The Group of Seven advanced nations plan to commit to efforts to protect the rights of LGBT and other sexual minorities in a statement to be released following the summit in Japan starting next week, government sources said Friday.

The move comes as the Japanese government faces increasing pressure to become more supportive of the country's LGBT community and address their discrimination concerns, with the Asian country lagging behind other G-7 members on the issue.

The G-7, which groups Britain, Canada, France, Germany, Italy, Japan, the United States, plus the European Union, is considering what to include in the statement regarding gender equality issues, building on a G-7 communique issued in the wake of an annual summit in Germany last year, according to the sources.

In last year's communique, the G-7 affirmed their commitment to "ensuring that everyone -- independent of their gender identity or expression or sexual orientation -- has the same opportunities and is protected against discrimination and violence."

The Japanese government's stance toward sexual minorities has come under fresh scrutiny after a close aide to Prime Minister Fumio Kishida told reporters in February that he would "not want to live next door" to an LGBT couple and that he does "not even want to look at" LGBT people. The aide was swiftly sacked.

The envisioned statement prepared for the three-day summit in Hiroshima, western Japan, through May 21 is intended to help Japan highlight that it is moving in lockstep with other G-7 peers to improve the human rights situation and to quell criticism from the United States and European nations that want the Asian country to do more.

Japan remains the only country in the G-7 that does not legally recognize same-sex marriage or civil unions. Many members of the conservative Liberal Democratic Party, which is headed by Kishida, have opposed the concept, while cherishing traditional family values such as the role of women in giving birth and raising children.

Apparently to showcase progress on the issue ahead of the Hiroshima summit, the LDP is moving ahead to submit a bill to promote the understanding of the LGBT community.
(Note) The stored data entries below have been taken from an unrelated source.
-- ==== Sys2Proof/Laws/Registers.lean ====
section
/-! SUPPORT. Registers read after a write, and everything that a completed instruction on registers leaves. -/

namespace Sys2Proof.Machine

theorem Hart.xreg_setX (h : Hart) (d r : XIdx) (v : Word) :
    (h.setX d v).xreg r = if r = d ∧ r ≠ 0 then v else h.xreg r := by
  by_cases hr : r = 0
  · simp [Hart.xreg, hr]
  · by_cases hd : d = 0
    · subst hd; simp [Hart.setX]
    · by_cases e : r = d
      · subst e
        have hr' : ¬ r = 0#5 := hr
        simp [Hart.xreg, Hart.setX, hr']
      · have hne : d.toNat ≠ r.toNat := fun c => e (BitVec.eq_of_toNat_eq c.symm)
        simp only [Hart.xreg, Hart.setX, hr, hd, e, if_false, false_and]
        exact Vector.getElem_set_ne (hi := d.isLt) (hj := r.isLt) hne

theorem Hart.vreg_setV (h : Hart) (d r : VIdx) (v : VReg) :
    (h.setV d v).vreg r = if r = d then v else h.vreg r := by
  by_cases e : r = d
  · subst e; simp [Hart.vreg, Hart.setV]
  · have hne : d.toNat ≠ r.toNat := fun c => e (BitVec.eq_of_toNat_eq c.symm)
    simp only [Hart.vreg, Hart.setV, e, if_false]
    exact Vector.getElem_set_ne (hi := d.isLt) (hj := r.isLt) hne

theorem Hart.preg_setP (h : Hart) (d r : PIdx) (v : PReg) :
    (h.setP d v).preg r = if r = d ∧ r ≠ 0 then v else h.preg r := by
  by_cases hr : r = 0
  · simp [Hart.preg, hr]
  · by_cases hd : d = 0
    · subst hd; simp [Hart.setP]
    · by_cases e : r = d
      · subst e
        have hr' : ¬ r = 0#4 := hr
        simp [Hart.preg, Hart.setP, hr']
      · have hne : d.toNat ≠ r.toNat := fun c => e (BitVec.eq_of_toNat_eq c.symm)
        simp only [Hart.preg, Hart.setP, hr, hd, e, if_false, false_and]
        exact Vector.getElem_set_ne (hi := d.isLt) (hj := r.isLt) hne

@[simp] theorem Hart.xreg_advance (h : Hart) (r : XIdx) : h.advance.xreg r = h.xreg r := rfl
@[simp] theorem Hart.vreg_advance (h : Hart) (r : VIdx) : h.advance.vreg r = h.vreg r := rfl
@[simp] theorem Hart.preg_advance (h : Hart) (r : PIdx) : h.advance.preg r = h.preg r := rfl

/-- Completing an instruction depends on the pc, the frames and SUSP alone. -/
theorem Hart.goneOn_of_ctl {h g : Hart} (hp : g.pc = h.pc) (hf : g.frames = h.frames) (hs : g.susp = h.susp) :
    GoneOn h g.advance := by
  constructor <;> simp [Hart.advance, Hart.goOn, Hart.framesAct, hp, hf, hs]

theorem Hart.advance_frame (h : Hart) : CtlFrame h h.advance := rfl

/-- Everything that a register-only instruction with a scalar result leaves. -/
theorem gives_of_nextX {i : Instr} {s : State} {d : XIdx} {v : Word} (h : exec i s = nextX s d v) : GivesX i s d v := by
  refine ⟨_, h, rfl, Hart.goneOn_of_ctl ?_ ?_ ?_, ?_, fun r => ?_⟩
  · exact Hart.setX_pc ..
  · exact Hart.setX_frames ..
  · exact Hart.setX_susp ..
  · by_cases hd : d = 0
    · subst hd; rfl
    · have hd' : ¬ d = 0#5 := hd
      simp [XFrame, advance, setX, Hart.setX, hd', Hart.advance, Hart.goOn]
  · exact Hart.xreg_setX ..

end Sys2Proof.Machine
end

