-- ==== Sys2Proof/Tests/Slice0.lean ====
section
/-! SUPPORT. Tests: ill-formed terms, words written out field by field from the encoding tables, one step on small states with
results taken from the spec's text, and concrete states that meet the hypotheses of the statements. -/

set_option maxRecDepth 1000000
set_option exponentiation.threshold 40000

namespace Sys2Proof.Tests

open Sys2Proof Sys2Proof.Machine

/-! ## Small states -/

/-- A register file with the listed registers. -/
def regs (l : List (Nat × Word)) : Vector Word 32 := l.foldl (fun v p => v.set! p.1 p.2) (Vector.replicate 32 0)

/-- A machine whose slot 0 runs with a hart made from the reset hart, with virtual page 1 of launch 0 cached as 0x10000. -/
def base (f : Hart → Hart) : State :=
  { State.reset with
    hart := f Hart.reset
    slots := [(0, { Slot.reset with st := .running })]
    clusters := [(0, { ClusterSt.reset with tlb := [⟨0, 1, false, 0x8F00000000010000⟩] })] }

/-- `base` with scalar registers. -/
def withX (l : List (Nat × Word)) : State := base fun h => { h with x := regs l }

/-- The state an instruction leaves. -/
def after (i : Instr) (s : State) : State :=
  match exec i s with
  | .next t => t
  | _ => s

/-- A scalar register after an instruction. -/
def xAfter (i : Instr) (s : State) (r : XIdx) : Word := (after i s).hart.xreg r

/-- An innermost frame whose body is the two instructions at 8 and 12. -/
def frame2 : Frame := ⟨1, 8, 2, 3, 0, 0, 0, 0, 0⟩

/-! ## Well-formedness -/

theorem test_illFormed_fields :
    ¬ WellFormed (.bfx 1 2 1 63) ∧ ¬ WellFormed (.bfxu 1 2 60 4) ∧ ¬ WellFormed (.bfi 1 2 63 1) ∧
    ¬ WellFormed (.loop 1 2 6 0 0 0 0) ∧ ¬ WellFormed (.crd 1 8) ∧ ¬ WellFormed (.cwr 1 0x17) ∧
    ¬ WellFormed (.cset 1 2 0x36) ∧ ¬ WellFormed (.ccl 1 2 0x71) ∧ ¬ WellFormed (.cpset 1 2 3 12) := by
  simp only [WellFormed]; decide

theorem test_illFormed_predicate :
    ¬ WellFormed (.vadd 1 2 3 0 .w false .rne true) ∧ ¬ WellFormed (.vand 1 2 3 0 .b true) ∧
    ¬ WellFormed (.vaddx 1 2 3 0 .b true) ∧ ¬ WellFormed (.vmv 1 2 0 .b true) ∧ ¬ WellFormed (.vcmpVv .eq 1 2 3 0 .w true) ∧
    ¬ WellFormed (.viota 1 0 .h true) ∧ ¬ WellFormed (.vscansum 1 2 0 .h true) ∧ ¬ WellFormed (.vsll 1 2 3 0 .h true) ∧
    ¬ WellFormed (.vaddi 1 2 3 0 .h true) ∧ ¬ WellFormed (.vldl 1 2 3 0 .h true) ∧
    ¬ WellFormed (.vamoadd 1 2 3 0 true true) ∧ ¬ WellFormed (.gather 1 2 3 0 true true) := by
  simp only [WellFormed]; decide

theorem test_illFormed_formats :
    ¬ WellFormed (.vcvt .e8m0 .f32 1 2 .rne false) ∧ ¬ WellFormed (.vcvt .f32 .rns3 1 2 .rne false) ∧
    ¬ WellFormed (.vquant .i16 .f32 1 2 3) ∧ ¬ WellFormed (.vdquant .i32 .e4m3 1 2 3) ∧
    ¬ WellFormed (.mcvt 1 .i8 .f32 2 .rne false) ∧ ¬ WellFormed (.mma 1 2 3 0 0 .f32 false) ∧
    ¬ WellFormed (.mmas 1 2 3 0 0 .i32 false) ∧ ¬ WellFormed (.mrank 1 2 3 0 0 .e8m0 false) ∧
    ¬ WellFormed (.mld 1 2 0 .bf16) ∧ ¬ WellFormed (.mst 1 2 0 .i8) := by
  simp only [WellFormed]; decide

theorem test_illFormed_spaces :
    ¬ WellFormed (.vldUnit 1 2 1 .w true .ls) ∧ ¬ WellFormed (.vstUnit 1 2 1 .w true .ls) ∧
    ¬ WellFormed (.vldStrided 1 2 3 1 .w false .ls) ∧ ¬ WellFormed (.vldIndexed 1 2 3 1 .w false .ls) ∧
    ¬ WellFormed (.vstStrided 1 2 3 1 .w false .ls) ∧ ¬ WellFormed (.vstIndexed 1 2 3 1 .w false .ls) := by
  simp only [WellFormed]; decide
In the upcoming summit, the G-7 leaders are expected to emphasize the importance of their leadership role in working toward protecting sexual minorities and affirm their alignment in dealing with discrimination, the sources said.

At a foreign ministerial meeting held in April, the G-7 members reaffirmed their "continued global leadership on gender equality and the promotion and protection of the rights of women and girls in all their diversity," as well as LGBT persons.